He stumbled, and the officer righted him. Valetta started toward him, but a police officer stepped in front of her and grabbed her arm, not hard, but enough to stop her. “I’m sorry, ma’am, but I can’t let you do that.”
She wrenched her arm from his grip, stiffened her spine and said, “I’m only going to talk to him.” She shouldered her way past a couple of people standing around gawking. Jaymie followed in her wake. “Johnny,” Valetta called out. His head snapped up. “Johnny, don’t say anything to the police, okay? I’ll get you a lawyer. Don’t say
anything
. You don’t have to talk to them!”
He nodded, and was led away. She watched them go, eyeing the police with a stern gaze.

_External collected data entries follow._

-- ==== Sys2Proof/Decode.lean ====
section
/-! DEFINITION. The decoder of the table's bits. No row of spec/opcode_table.json gives bits, so no word spells a command. -/

namespace Sys2Proof

/-- The command a word spells by the table's bits: none, because the table gives none of its 90 rows bits. -/
def decodeTableWord (_nbits _w : Nat) : Option Instr := none

end Sys2Proof
end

Jaymie, who had followed her, said, “Valetta, if you think he’s innocent, why don’t you want him talking to the police?” That was quite a change from the day before when she wanted him to go to the police and tell them his side of the story.
Her expression set in stubborn rebellion, she said, “Because I don’t want them bullying him into confessing. He’s such an easy target. This is different than if he’d gone in voluntarily. Idiot!” She stamped her foot. “Why didn’t he listen to me?”

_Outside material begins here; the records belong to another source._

/-- `MANUAL` once its field has been judged (R66). -/
def State.manualIncident (s : State) (sev : Severity) : State :=
  if s.fire.incidents.length < 8 then
    let wasEmpty := s.fire.incidents.isEmpty
    let out := s.openIncident .manual .accepted sev [] (some s.now) none
    (out.1.incidentOpened wasEmpty).settleHolders.ok "MANUAL" [fNum out.2, fWord sev.name]
  else s.no "MANUAL" "FULL" []

/-- The field of `MANUAL`. -/
def manualSeverity : Text → Option Severity := wordOf [("ALERT", .alert), ("EVAC", .evacuate)]

/-- `MANUAL` (R66). -/
def execManual (fields : List Text) (s : State) : Host.Outcome State Fault Refusal :=
  .next (s.request "MANUAL" fields (fields1 manualSeverity) State.manualIncident)

/-! ### Incident queries (R68, R69) -/

/-- `INCIDENTS` (R68). -/
def execIncidents (fields : List Text) (s : State) : Host.Outcome State Fault Refusal :=
  .next (s.request "INCIDENTS" fields fields0 fun s _ =>
    let d := s.fire.demand
    s.ok "INCIDENTS" ([fNum s.fire.incidents.length] ++
      (s.fire.incidents.map fun i =>
        [[.num i.id], [i.origin.atom], [.word i.state.name], [.word i.severity.name], [.num i.members.length]]) ++
      [listField d.recallGroups, fWord d.stairA.name, fWord d.stairB.name, fWord d.stairC.name]))

/-- The fields of `INCIDENT?`: an id, and a member position that may be left out. -/
def incidentFields (fields : List Text) : Except Nat (Nat × Nat) := do
  let id ← field 1 (number 1 255) fields
  let start ← optField 2 (number 1 64) fields
  noMore 2 fields
  return (id, start.getD 1)

/-- `INCIDENT?` (R69). -/
def execIncidentQuery (fields : List Text) (s : State) : Host.Outcome State Fault Refusal :=
  .next (s.request "INCIDENT?" fields incidentFields fun s a =>
    match s.incident a.1 with
    | none => s.no "INCIDENT?" "NOT-FOUND" []
    | some i =>
      s.ok "INCIDENT" ([fNum a.1, f1 i.origin.atom, fWord i.state.name, fWord i.severity.name, fTime i.openedAt,
        fOptTime i.acceptedAt, fOptTime i.escalation, fNum i.members.length, fSet (i.fireFloors s.regime.active)] ++
        (((i.members.drop (a.2 - 1)).take 8).map fun m =>
          [[.num m.zone], [.time m.joinedAt], [if m.merged then .word "M" else .hyphen]])))

end Sys2Proof.Machine
end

They started together back to the Emporium to make sure Valetta hadn’t missed locking up anything in her haste to find out what the sirens were about, and so that Jaymie could get Hoppy. “Do you think they’ll do that, try to pin it on him? They only want to find out who did it.”

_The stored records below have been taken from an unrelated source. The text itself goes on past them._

-- ==== Sys2Proof/Certificates/Slice0/Obligations.lean ====
section
/-! DEFINITION. The statements about the part, for the provers. `s.takes c` says that the request `c` is taken now, in its turn (log 4);
`s.reports` and `s.refuses` that it is answered and nothing else changes. An equation `exec c s = .next t` says what `c` changes and, by
`t`'s being `s` with fields replaced, that it changes nothing else. -/

open Sys2Proof Sys2Proof.Machine

/-! ### The queue, the clock, reset and cold start -/

/-- The command at the front is run with the queue's rest. -/
def Obligations.StepRunsTheFrontCommand : Prop :=
  ∀ (s : State) (c : Instr) (q : List Instr), s.pending = c :: q → step s = exec c { s with pending := q }

/-- The model's own clock (log 1, log 2, log 27): on an empty queue the first due expiry is taken, else a millisecond passes. -/
def Obligations.EmptyQueueTakesDueExpiryOrOneMillisecond : Prop :=
  ∀ s : State, s.pending = [] →
    (∀ c, s.firstDue = some c → step s = exec c s) ∧
    (s.firstDue = none →
      step s = .next { s with control := { s.control with uptime := min (s.control.uptime + 1) 4294967295000 } })

/-- Every command is answered with a next state, and none touches the queue. -/
def Obligations.EveryCommandCompletesAndKeepsTheQueue : Prop :=
  ∀ (c : Instr) (s : State), ∃ t, exec c s = .next t ∧ t.pending = s.pending

/-- Reset is the first cold start of a new part (9.6; the blank nonvolatile store is log 6): every unit's cold-start values, on the fallback
regime, with the one event and the one trouble that report it. A further cold start changes nothing. -/
def Obligations.ResetIsTheFirstColdStart : Prop :=
  exec .coldStart State.reset = .next State.reset ∧
  State.reset.control = { mode := .starting, fallback := true, uptime := 0, settle := some 10000 } ∧
  State.reset.regime.active = fallbackRegime ∧ State.reset.regime.coldResult = .blank ∧ State.reset.regime.load = .idle ∧
  (∀ n ∈ span 1 24, State.reset.chan n = some Chan.cold) ∧ State.reset.sense.queue = [] ∧
  (∀ z ∈ span 1 24, State.reset.zone z = some Zone.cold) ∧ (∀ z ∈ span 25 64, State.reset.zone z = none) ∧
  State.reset.fire.incidents = [] ∧ State.reset.fire.nextId = 1 ∧ State.reset.fire.demand = Demand.empty ∧
  (∀ n ∈ span 1 6, State.reset.car n = some (Car.fresh 0)) ∧ State.reset.lift.latch = none ∧
  (∀ d ∈ span 1 96, State.reset.point d = some DoorPoint.cold ∧ State.reset.lockOutput d = .release) ∧
  State.reset.door.queue = [] ∧ (∀ e ∈ span 1 12, at1 State.reset.door.expanders e = some Expander.cold) ∧
  (∀ p, State.reset.prog p = ProgRec.cold) ∧ State.reset.ann.playing = none ∧ State.reset.ann.queue = [] ∧
  State.reset.ann.nextTicket = 1 ∧ State.reset.live = LivePage.cold ∧
  State.reset.store.engine = .ready ∧ State.reset.store.permit = false ∧ State.reset.store.lastError = .none ∧
  State.reset.event.queue = [{ cls := .fireFault, kind := .troubleOn, time := 0, source := .regime
                               fields := [fWord "REGIME-FALLBACK", fWord "BLANK"] }] ∧
  State.reset.event.gap = false ∧ State.reset.attn = true ∧
  State.reset.event.troubles = [⟨.regime, [⟨.regimeFallback, .fireFault, some [.word "BLANK"], 0⟩]⟩]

“But if they figure that’s Johnny, their lives suddenly got easier.”
“We don’t even know that’s why they picked him up.”
“Even you know better than that, Jaymie. What I want to know is, who tipped them off that he was in his house?”
Valetta was so worried that Jaymie just didn’t want to let her handle it all alone. She put her arm over her friend’s shoulders as Hoppy bounced around them, yapping. “Come on over to my place. You can call the lawyer from there, and we’ll talk about it. I have so many jumbled ideas, and I need someone to bounce them off.”
Valetta agreed. They returned to the Leighton house, and Jaymie made dinner while her friend tracked down a lawyer who agreed to go to the police station and intervene for Johnny Stanko. Valetta guaranteed the lawyer’s fees. Jaymie didn’t say anything, but knowing how much lawyers cost,
she thought that Valetta must really believe in Stanko’s innocence if she was willing to do that for him. A public defender would have been the sensible alternative, but Valetta claimed that she knew the public defender in Wolverhampton, and she wouldn’t let him defend a gerbil accused of attacking a giraffe.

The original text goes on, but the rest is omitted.